Following consultation with her ministers, Grand Duchess Charlotte decided to abandon the palace. Accompanied by her husband, Prince Felix, her mother, Dowager Grand Duchess Marie Anne, and members of the Grand-Ducal suite, she departed for the border village of Redange. After a brief stop, her party crossed the border at 07:45. Meanwhile, Hereditary Grand Duke Jean and two of his sisters, accompanied by an aide-de-camp, Guillaume Konsbruck, were to wait at the border for confirmation of occupation. Around 08:00 the prime minister and his entourage passed over the border before making contact with French troops at Longlaville. Last minute telephone calls with Luxembourg City revealed the capital to be completely surrounded.

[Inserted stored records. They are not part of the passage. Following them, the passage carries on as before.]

/-- Settles O22. -/
theorem operationsTouchOnlyTheirRegisters : Obligations.OperationsTouchOnlyTheirRegisters := by
  intro i s t h
  refine ⟨fun hblock => ?crc, fun hblock => ?store, fun hblock => ?decoder, ?cfg, ?sett, ?tick, fun hblock a => ?bytesKept,
    fun hblock a ha => ?byteStored⟩
  all_goals have hframe := exec_frame h
  case crc =>
    rw [hblock] at hframe
    exact hframe
  case store =>
    obtain ⟨-, -, hdropped⟩ := exec_store h
    have hovf : t.stOvf = s.stOvf := by
      by_contra hne
      obtain ⟨hdecoder, -⟩ := hdropped hne
      cases hblock.symm.trans hdecoder
    rw [hblock, graft, hovf] at hframe
    exact hframe
  case decoder =>
    rw [hblock] at hframe
    exact hframe
  case cfg => rintro accel decel mn mx be rfl; exact exec_rgCfg_writes h
  case sett => rintro v rfl; exact exec_rgSett_writes h
  case tick => rintro rfl; exact exec_tick_writes h
  case bytesKept => rw [(exec_keeps_decoder hblock h).fdBuf]
  case byteStored =>
    obtain ⟨b, rfl⟩ := eq_rxByte_of_block hblock
    obtain rfl := Host.Outcome.next.inj ((exec_rxByte b s).symm.trans h)
    exact receive_read_of_unwritten ha

/-! ## Blocks with no register in common (20_memory.md R71) -/

/-- The registers of the two blocks can be put in place in either order: no register belongs to both. -/
def SeparateBlocks (a b : Block) : Prop := ∀ x y u : State, graft a x (graft b y u) = graft b y (graft a x u)

theorem separateBlocks_crc {b : Block} (h : b ≠ .crc) : SeparateBlocks .crc b := by
  intro x y u
  cases b with
  | crc => exact absurd rfl h
  | decoder | store | ramp => rfl

theorem separateBlocks_decoder_ramp : SeparateBlocks .decoder .ramp := fun _ _ _ => rfl

theorem SeparateBlocks.symm {a b : Block} (h : SeparateBlocks a b) : SeparateBlocks b a :=
  fun x y u => (h y x u).symm

theorem graft_outputs (b : Block) (x u : State) (outs : List OutEvent) :
    graft b x { u with outputs := outs } = { graft b x u with outputs := outs } := by
  cases b <;> rfl

/-- After an operation of a separate block, an operation finds its registers as they were, and does the same. -/
theorem ActsLocally.after {i j : Instr} {s t u : State} {evs : List OutEvent} (h : ActsLocally j s u evs)
    (hsep : SeparateBlocks (blockOf i) (blockOf j)) (hexec : exec i s = .next t) :
    exec j t = .next { graft (blockOf j) u t with outputs := t.outputs ++ evs } := by
  have hfound : graft (blockOf j) s t = t := by
    rw [exec_frame hexec, graft_outputs, ← hsep, graft_self]
  rw [← h.elsewhere t (exec_params hexec), hfound]

/-- Operations of separate blocks leave the same registers in either order, and each sends the same in either order. -/
theorem exec_comm {i j : Instr} (hsep : SeparateBlocks (blockOf i) (blockOf j)) (s : State) :
    ∃ (t t' : State) (ei ej : List OutEvent),
      execAll [i, j] s = .next t ∧ execAll [j, i] s = .next t' ∧ { t with outputs := [] } = { t' with outputs := [] } ∧
      t.outputs = s.outputs ++ ei ++ ej ∧ t'.outputs = s.outputs ++ ej ++ ei := by
  obtain ⟨si, hi⟩ := exec_completes i s
  obtain ⟨sj, hj⟩ := exec_completes j s
  obtain ⟨ei, hlocali⟩ := exec_local hi
  obtain ⟨ej, hlocalj⟩ := exec_local hj
  refine ⟨{ graft (blockOf j) sj si with outputs := si.outputs ++ ej },
    { graft (blockOf i) si sj with outputs := sj.outputs ++ ei }, ei, ej, ?ij, ?ji, ?registers, ?outputs, ?outputs'⟩
  case ij => rw [execAll_cons, hi, andThen_next, execAll_cons, hlocalj.after hsep hi]; rfl
  case ji => rw [execAll_cons, hj, andThen_next, execAll_cons, hlocali.after hsep.symm hj]; rfl
  case registers =>
    have hri : graft (blockOf j) sj si = { graft (blockOf j) sj (graft (blockOf i) si s) with outputs := si.outputs } := by
      rw [← graft_outputs, ← exec_frame hi]
    have hrj : graft (blockOf i) si sj = { graft (blockOf i) si (graft (blockOf j) sj s) with outputs := sj.outputs } := by
      rw [← graft_outputs, ← exec_frame hj]
    rw [hri, hrj, hsep]
  case outputs => rw [hlocali.outputs]
  case outputs' => rw [hlocalj.outputs]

Charlotte's party was able to link up with the government motorcade at Longwy. Meanwhile, Jean's party's car was strafed by a German aircraft while stopped at a cafe. Near Esch, the group was delayed by a German roadblock, and they escaped when their chauffeur drove straight through the soldiers. The party ultimately joined Charlotte and the Grand Ducal government at Sainte-Menehould.

At 08:00, elements of the French 3rd Light Cavalry Division under General Petiet, supported by the 1st Spahi Brigade under Colonel Jouffault and the 2nd company of the 5th Armoured Battalion, crossed the southern border to conduct a probe of German forces; these units later retreated behind the Maginot Line. Five Spahis were killed. British Air Marshal Arthur Barratt, impatient with the reluctance of the French Air Force to conduct air strikes, ordered a flight of Fairey Battle bombers from the 226 Squadron to attack German tank columns. They went unescorted and encountered heavy anti-aircraft fire. Most were damaged by flak but managed to escape. One received a direct hit and crashed near Bettendorf. German soldiers pulled the three injured crew from the burning wreckage, one of whom later died in a local hospital.

The Grand Ducal Gendarmerie resisted the German troops, but to little avail; the capital city was occupied before noon. The Gendarmerie chain of command in the south was thrown into disarray by the influx of refugees and the arrival of German and French troops. Most gendarmes escorted refugees over the border, while some abandoned their posts and fled to France. Total Luxembourgish casualties amounted to six gendarmes and one soldier wounded, while 22 soldiers (six officers and 16 non-commissioned officers) and 54 gendarmes were captured.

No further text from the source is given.